A single TCF transcription factor, regardless of its activation capacity, is sufficient for effective trilineage differentiation of ES cells

Co-expression and cross-regulation of the four TCF/LEFs render their redundant and unique functions ambiguous. Here, we describe quadruple-knockout (QKO) mouse ES cells lacking all full-length TCF/LEFs and cell lines rescued with TCF7 or TCF7L1. QKO cells self-renew, despite gene expression patterns that differ significantly from WT, and display delayed, neurectoderm-biased, embryoid body (EB) differentiation. QKO EBs have no contracting cardiomyocytes and differentiate poorly into mesendoderm, but readily generate neuronal cells. QKO cells and TCF7L1-rescued cells cannot efficiently activate TCF reporters, whereas TCF7-rescued cells exhibit significant reporter responsiveness.

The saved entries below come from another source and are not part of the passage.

-- ==== Sys2Proof/Certificates/Slice0/Obligations.lean ====
section
/-! DEFINITION. The statements about SEB that are to be proved, family by family. -/

open Sys2Proof Sys2Proof.Machine

/-! ## Encoding (`30_encoding.md`) -/

/-- Decoding the encoding of a well-formed operation gives it back, whatever its operands (R90, R94, R95). -/
def Obligations.DecodeOfEncode : Prop := ∀ i : Instr, i.wf = true → decode (encode i) = .ok i

/-- What the decoder accepts is the encoding of the well-formed operation it reads: no two words and no two TaskIds
stand for the same operation, and no reserved bit is ignored (R94, R101). -/
def Obligations.EncodeOfDecode : Prop :=
  ∀ (e : Encoded) (i : Instr), decode e = .ok i → i.wf = true ∧ encode i = e

/-- The decoder is the table of R94: a word is read as an operation exactly when it matches that operation's row, and
a word that matches no row is refused. -/
def Obligations.DecoderFollowsOpcodeMap : Prop :=
  ∀ w : OpWord,
    (∀ i, decode (.op w) = .ok i → ∃ r ∈ opRows, w &&& r.mask = r.pattern ∧ r.mnemonic = i.mnemonic)
      ∧ (∀ r ∈ opRows, w &&& r.mask = r.pattern → ∃ i, decode (.op w) = .ok i ∧ i.mnemonic = r.mnemonic)
      ∧ ((∀ r ∈ opRows, w &&& r.mask ≠ r.pattern) → ∃ e, decode (.op w) = .error e)

/-- The worked encodings of R108 decode to the operations they stand for, and its illegal word does not. -/
def Obligations.WorkedEncodingsDecode : Prop :=
  decode (.op 0x01080000000000000000000A#96) = .ok (.schedule 8#8 10#64)
    ∧ decode (.op 0x020400030000000000000000#96) = .ok (.sendIrq 4#8 3#16)
    ∧ decode (.op 0x030200000000000000000000#96) = .ok (.halt 2#8 0#8)
    ∧ decode (.op 0x050100000000000000050002#96) = .ok (.sgi 1#8 2#10 5#4 0#2)
    ∧ decode (.op 0x050000000000000001000001#96) = .ok (.sgiOthers 0#8 1#10)
    ∧ decode (.op 0x420000000000000000000100#96) = .ok (.pcWrite 0#8 0x100#32)
    ∧ decode (.op 0x490400020000000000000004#96) = .ok (.trap 4#8 2#3 4#32)
    ∧ decode (.op 0x4700120D0000000000000000#96) = .ok (.bankRegRead 0#8 13#4 0x12#5)
    ∧ decode (.op 0x020400030000000000000001#96) = .error .reservedBit

/-- The TaskIds 0 to 7 are SEB's own tasks (R93).  That every TaskId from 8 to 255 is read as a peripheral task, and its
being bound tested only where it is scheduled and dispatched, is the model's choice (log entry 26): R93 says that
`N_TASKS` to 0xFF are unused. -/
def Obligations.TaskIdsDecode : Prop :=
  decode (.task 0x00#8) = .ok .tRebase ∧ decode (.task 0x01#8) = .ok .tEndFrame
    ∧ decode (.task 0x02#8) = .ok .tCoreConfig ∧ decode (.task 0x03#8) = .ok .tIrqDeliver0
    ∧ decode (.task 0x04#8) = .ok .tIrqDeliver1 ∧ decode (.task 0x05#8) = .ok .tIrqDeliver2
    ∧ decode (.task 0x06#8) = .ok .tIrqDeliver3 ∧ decode (.task 0x07#8) = .ok .tIrqDeliver4
    ∧ ∀ b : TaskId, 8 ≤ b.toNat → decode (.task b) = .ok (.tPeripheral b)
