-- ==== Sys2Proof/Laws/Moves.lean ====
section
/-! SUPPORT. What an operation can do, said once: every command and every CPU word that answers a next state gets there
by a sequence of the few moves of `Moves`, so that an invariant of the machine is proved by a case for each move. -/

namespace Sys2Proof.Machine

/-- `t` differs from `s` at most in the interrupt controller's registers, the flags of the extra cores, the
performance registers, the response, the outputs and the host's tape and the agents' notes. -/
structure SameCore (s t : State) : Prop where
  /-- The parameters are the same. -/
  params : t.params = s.params
  /-- `now` is the same. -/
  now : t.now = s.now
  /-- The queue is the same. -/
  queue : t.queue = s.queue
  /-- `running` is the same. -/
  running : t.running = s.running
  /-- `four_core` is the same. -/
  fourCore : t.fourCore = s.fourCore
  /-- Every context is the same. -/
  cores : t.cores = s.cores
  /-- The guards are the same. -/
  guard : t.guard = s.guard
  /-- The error flags are the same. -/
  errFlags : t.errFlags = s.errFlags
  /-- The position in the loop is the same. -/
  phase : t.phase = s.phase
  /-- The external memory is the same. -/
  mem : t.mem = s.mem

/-- The moves of which commands and CPU words are made. -/
inductive Moves : State → State → Prop where
  /-- Nothing happens. -/
  | refl (s : State) : Moves s s
  /-- Something outside the clock, the queue, the contexts and the error log changes. -/
  | quiet {s t u : State} (h : Moves s t) (k : SameCore t u) : Moves s u
  /-- A context is replaced; a good one stays good, and `ready_at` stays. -/
  | context {s t : State} (h : Moves s t) (c : CoreId) (k : CpuContext)
      (ok : ContextOk (t.core c) → ContextOk k) (ready : k.readyAt = (t.core c).readyAt) : Moves s (t.setCore c k)
  /-- A delivery is requested (R202). -/
  | kick {s t : State} (h : Moves s t) (c : CoreId) : Moves s (t.kick c)
  /-- An event of a task that is legal on the port is inserted, without overflow (R121, R123, R124). -/
  | schedule {s t : State} (h : Moves s t) (task : TaskId) (delay : Cycle)
      (legal : legalTask t.params.nTasks task = true) (fits : t.now.toNat + delay.toNat < 18446744073709551616) :
      Moves s (t.schedule task delay)
  /-- An error is logged. -/
  | log {s t : State} (h : Moves s t) (e : Err) (w : OpWord) : Moves s (t.reject e w)

theorem SameCore.refl (s : State) : SameCore s s := ⟨rfl, rfl, rfl, rfl, rfl, rfl, rfl, rfl, rfl, rfl⟩

theorem Moves.trans {s t u : State} (h : Moves s t) (k : Moves t u) : Moves s u := by
  induction k with
  | refl => exact h
  | quiet _ q ih => exact ih.quiet q
  | context _ c k ok ready ih => exact ih.context c k ok ready
  | kick _ c ih => exact ih.kick c
  | schedule _ task delay legal fits ih => exact ih.schedule task delay legal fits
  | log _ e w ih => exact ih.log e w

Surprisingly, despite dramatically different transactivation capacities, re-expression of TCF7L1 or TCF7 in QKO cells restores their tri-lineage differentiation ability, with similar lineage marker expression patterns and beating cardiomyocyte frequencies observed in EBs. Both factors also similarly affect the transcriptome of QKO cells. Our data reveal that a single TCF, regardless of its activation capacity, is sufficient for effective trilineage differentiation of ES cells. Overall design: Total RNA was isolated from mouse ES cells lacking all full-length TCF/LEFs (Quadruple Knock Outs) and QKOs rescued with a single copy of TCF7 or TCF7L1 compared to wildtype E14TG2a mouse ES cells, cultured for 48 hours in 15% serum + LIF.